- **Task description**: Spot each line in the data below containing "limit" and copy it.

(Collected data entries)
-- ==== Sys2Proof/Machine/Link.lean ====
section
/-!
DEFINITION. Machine/Link.lean: the link ports: sending in slots, arrival checking, markers, port states, lanes and slot
tables; and the Ethernet ports.
-/
namespace Sys2Proof.Machine

/-! ### Markers (R72, R410, R411, R438) -/

/-- The payload of a port's marker (Table 10.6). -/
def State.markerPayload (s : State) (n : Nat) : List Byte :=
  let p := s.port n
  let st := s.nat (kPortState n)
  leBytes 8 (s.nat kFrameNumber) ++ leBytes 1 s.timing ++ leBytes 1 (s.nat kHopCount) ++ leBytes 2 (s.nat kInstallTag) ++
    leBytes 1 n ++ leBytes 1 (b2n (st == 4) + 2 * b2n s.ready + 4 * b2n (st == 3)) ++ leBytes 1 (s.nat (kLanesActive n)) ++
    leBytes 1 p.laneReq ++ leBytes 8 p.laneSwitch ++ leBytes 4 (s.nat kDriftEstNs) ++ leBytes 2 (s.nat kTimebaseEpoch) ++
    [0, 0]

/-- Whether a port sends markers: in a slotted state unless R62 mutes it, and in BOOTLINK, which runs unslotted (R72, R416,
R427). DEDUCED (log 74). -/
def State.sendsMarkers (s : State) (n : Nat) : Bool :=
  let st := s.nat (kPortState n)
  (inRange 2 4 st && !s.tb.muted) || st == 5

/-- Sends the markers of a frame boundary. DEDUCED (log 97). -/
def State.sendMarkers (s : State) : State :=
  (countFrom 0 16).foldl (fun (s : State) n =>
    if s.sendsMarkers n then
      (s.emit (.marker n (formCell 1 0 0 (s.frameNo % 65536) 0 31 0 true (s.markerPayload n)))).wrapAdd (kCellsTx n)
    else s) s

/-- The port by which the neighbour on an in-plane port reaches this device; none for a port that R437 does not use. -/
def State.backPort (s : State) (k : Nat) : Option Nat :=
  if k + 1 < s.dimX ∧ k < 7 then some ((2 * s.dimX - k - 2) % s.dimX)
  else if 7 ≤ k ∧ k - 7 + 1 < s.dimY then some (7 + (2 * s.dimY - (k - 7) - 2) % s.dimY)
  else none

/-- Whether PEER_EXPECT is enabled and differs from a neighbour's TAG and PORT (R411). -/
def State.wrongPeer (s : State) (n peer : Nat) : Bool :=
  let e := s.nat (kPeerExpect n)
  bitOf e 31 && e % 2 ^ 20 != peer

/-- Whether a neighbour's PORT breaks R438. -/
def State.wrongPort (s : State) (n peer : Nat) : Bool :=
  match s.backPort n with | some q => peer / 2 ^ 16 != q | none => false

/-- Whether a neighbour's TAG and PORT break R411 or R438. -/
def State.miswired (s : State) (n peer : Nat) : Bool := s.wrongPeer n peer || s.wrongPort n peer

/-! ### Violations (R413 to R418) -/

/-- A slot violation: the eighth in a row mutes the port (R413, R416). DEDUCED (log 74). -/
def State.violation (s : State) (n : Nat) : State :=
  let s := s.bump (kSlotViolations n)
  let run := s.nat (kViolRun n) + 1
  let s := s.setNat (kViolRun n) (min run 255)
  if 8 ≤ run ∧ s.nat (kPortState n) ≠ 4 then
    let s := s.setPort n { s.port n with prev := s.nat (kPortState n), good := 0 }
    (((s.setNat (kPortState n) 4).bump (kViolMutes n)).portEvent n 4).refreshMute n
  else s

/-- δ of a timed cell, in 0.25 ns (R412). -/
def State.drift (s : State) (n : Nat) (delta : Int) : State :=
  let s := s.setReg (kDriftLast n) (i32Word delta)
  if s.nat (kDriftPeak n) < delta.natAbs then s.setNat (kDriftPeak n) (min delta.natAbs (2 ^ 32 - 1)) else s

/-- Whether |δ| exceeds G_eff. DEDUCED (log 74). -/
def State.beyondGuard (s : State) (delta : Int) : Bool := decide (4 * s.guardEff < delta.natAbs)

/-- The expected arrival of a timed cell in 1/6000 ns from position 0 of the present frame (R412): the local start of the slot
that FRAME_LO16 and SLOT name, in the geometry of its frame, GUARD_MAX_NS, CELL × τ and PORT_DELAY. DEDUCED (log 76). -/
def State.expectedAt (s : State) (n : Nat) (bytes : List Byte) : Int :=
  let d := sext 16 ((byteField bytes 6 2 + 2 ^ 16 - s.frameNo % 2 ^ 16) % 2 ^ 16)
  let g := if d < 0 then s.tb.before else s.geometry
  let fl := g.getD 0 32
  d * (fl * 256 * 6000 : Nat) +
    (slotQ fl (g.getD 2 64) * byteField bytes 2 2 * 1500 + g.getD 4 24 * 6000 +
      byteField bytes 4 2 * cellTime (s.laneCount n) * 20 + s.nat (kPortDelay n) * 6 : Nat)

/-- δ of a timed cell that arrives at `arrival` (0.25 ns from position 0 of the present frame), in 0.25 ns (R412, R414). -/
def State.arrivalDelta (s : State) (n : Nat) (bytes : List Byte) (arrival : Int) : Int :=
  (arrival * 1500 - s.expectedAt n bytes + 750) / 1500

/-- Counts what FEC met (Table 10.9). -/
def State.fecCount (s : State) (n : Nat) (o : FecObs) : State :=
  let s := if o.corrected = 0 then s else s.wrapAdd (kFecCorrected n) o.corrected
  if o.bad then s.bump (kFecUncorrected n) else s

/-! ### Lanes (R421 to R424) -/

/-- How many lanes a mask holds. DEDUCED (log 75). -/
def laneBits (m : Nat) : Nat := ((countFrom 0 4).filter fun i => bitOf m i).length

/-- A neighbour's lane proposal: one like this port's own confirms it; another is joined with it, the lanes of both and the
later frame, which both ends form alike. DEDUCED (log 75). -/
def State.laneProposal (s : State) (n req sw : Nat) : State :=
  let p := s.port n
  if sw = 0 ∨ req = 0 then s
  else if p.laneSwitch = 0 then
    if req = s.nat (kLanesActive n) then s
    else s.setPort n { p with laneReq := req, laneSwitch := sw, confirmed := true, waited := 0 }
  else if p.laneReq = req ∧ p.laneSwitch = sw then s.setPort n { p with confirmed := true }
  else s.setPort n { p with laneReq := p.laneReq &&& req, laneSwitch := max p.laneSwitch sw, confirmed := false }

/-- A port goes DOWN (Table 10.7): its lanes and its proposals end. -/
def State.portDown (s : State) (n : Nat) : State :=
  let p := s.port n
  let s := s.setPort n { p with faulty := 0, laneReq := 0, laneSwitch := 0, confirmed := false, waited := 0,
                                trained := false, trainWin := 0, restoring := false, good := 0, peerMuted := false,
                                peerReady := false }
  ((s.setNat (kPortState n) 0).setNat (kLanesActive n) 0).refreshMute n

/-- A port starts training (Table 10.7). -/
def State.portTrain (s : State) (n : Nat) : State :=
  (s.setPort n { s.port n with trainWin := 0, trained := false }).setNat (kPortState n) 1

/-- A port comes UP or DEGRADED with its lanes; DRIFT_PEAK and the run count start again. -/
def State.portUp (s : State) (n state lanes : Nat) : State :=
  let s := ((s.setNat (kPortState n) state).setNat (kLanesActive n) lanes).setNat (kDriftPeak n) 0
  (s.setNat (kViolRun n) 0).refreshMute n

/-- PORT_DELAY from a round-trip time in ps (R426): half of it, less PORT_ASYM. -/
def State.portDelay (s : State) (n rtt : Nat) : Nat :=
  ((rtt / 2 : Nat) - (s.reg (kPortAsym n)).toInt).toNat % 2 ^ 32

/-- In a maintenance window, a port with a faulty lane proposes its three good lanes and becomes DEGRADED, one with a
restored lane proposes all four, and an unconfirmed proposal waits (R422, R424, Table 10.7). DEDUCED (log 75). -/
def State.laneWork (s : State) (n : Nat) : State :=
  let p := s.port n
  let st := s.nat (kPortState n)
  let frame := (s.frameNo + 1 + Config.laneLead s.free) % 2 ^ 48
  let propose := fun (s : State) (lanes : Nat) =>
    (s.setPort n { s.port n with laneReq := lanes, laneSwitch := frame, confirmed := false, waited := 0 }).takeFree
  if p.laneSwitch ≠ 0 then
    if p.confirmed then (if st = 2 ∧ laneBits p.laneReq < 4 then (s.setNat (kPortState n) 3).portEvent n 1 else s)
    else
      let s := s.setPort n { p with waited := p.waited + 1 }
      if p.laneSwitch ≤ s.frameNo then
        (s.setPort n { s.port n with laneSwitch := frame }).takeFree
      else s
  else if st = 2 ∧ p.faulty ≠ 0 then
    propose ((s.setNat (kPortState n) 3).portEvent n 1) (s.nat (kLanesActive n) &&& (15 - p.faulty))
  else if st = 3 ∧ p.trained = true then propose s 15
  else s

/-- A maintenance window passes for a port: its training advances, and its lanes are worked on (R422, R425). -/
def State.portWindow (s : State) (n : Nat) : State :=
  let p := s.port n
  let s := if s.nat (kPortState n) = 1 ∨ p.restoring = true then s.setPort n { p with trainWin := p.trainWin + 1 } else s
  s.laneWork n

/-! ### Sending (R402 to R406) -/

/-- Sends a cell in a slot. -/
def State.sendCell (s : State) (n typ slot cell chan offset : Nat) (last : Bool) (l : List Byte) : State :=
  s.emit (.cell n (formCell typ slot cell (s.frameNo % 65536) chan (l.length - 1) offset last l))

/-- Sends cells from position `pos` on. -/
def State.sendRun (s : State) (n typ slot : Nat) : Nat → List (Nat × Nat × Bool × List Byte) → State
  | _, [] => s
  | pos, (chan, off, last, l) :: t => (s.sendCell n typ slot pos chan off last l).sendRun n typ slot (pos + 1) t

/-- The Rhizoid cells that a slot carries: those placed in it, each at its position, one to a position (R404, R405, R468). -/
def rhzDue (tick slot group limit : Nat) : List RhzCell → List Nat → List RhzCell
  | [], _ => []
  | c :: t, used =>
    if c.slot = slot ∧ c.frame ≤ tick ∧ c.group = group ∧ c.pos < limit ∧ (slot ≠ 0 ∨ 1 ≤ c.pos) ∧ used.contains c.pos = false
    then c :: rhzDue tick slot group limit t (c.pos :: used) else rhzDue tick slot group limit t used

- **Solution for this task**:
def rhzDue (tick slot group limit : Nat) : List RhzCell → List Nat → List RhzCell
    if c.slot = slot ∧ c.frame ≤ tick ∧ c.group = group ∧ c.pos < limit ∧ (slot ≠ 0 ∨ 1 ≤ c.pos) ∧ used.contains c.pos = false
    then c :: rhzDue tick slot group limit t (c.pos :: used) else rhzDue tick slot group limit t used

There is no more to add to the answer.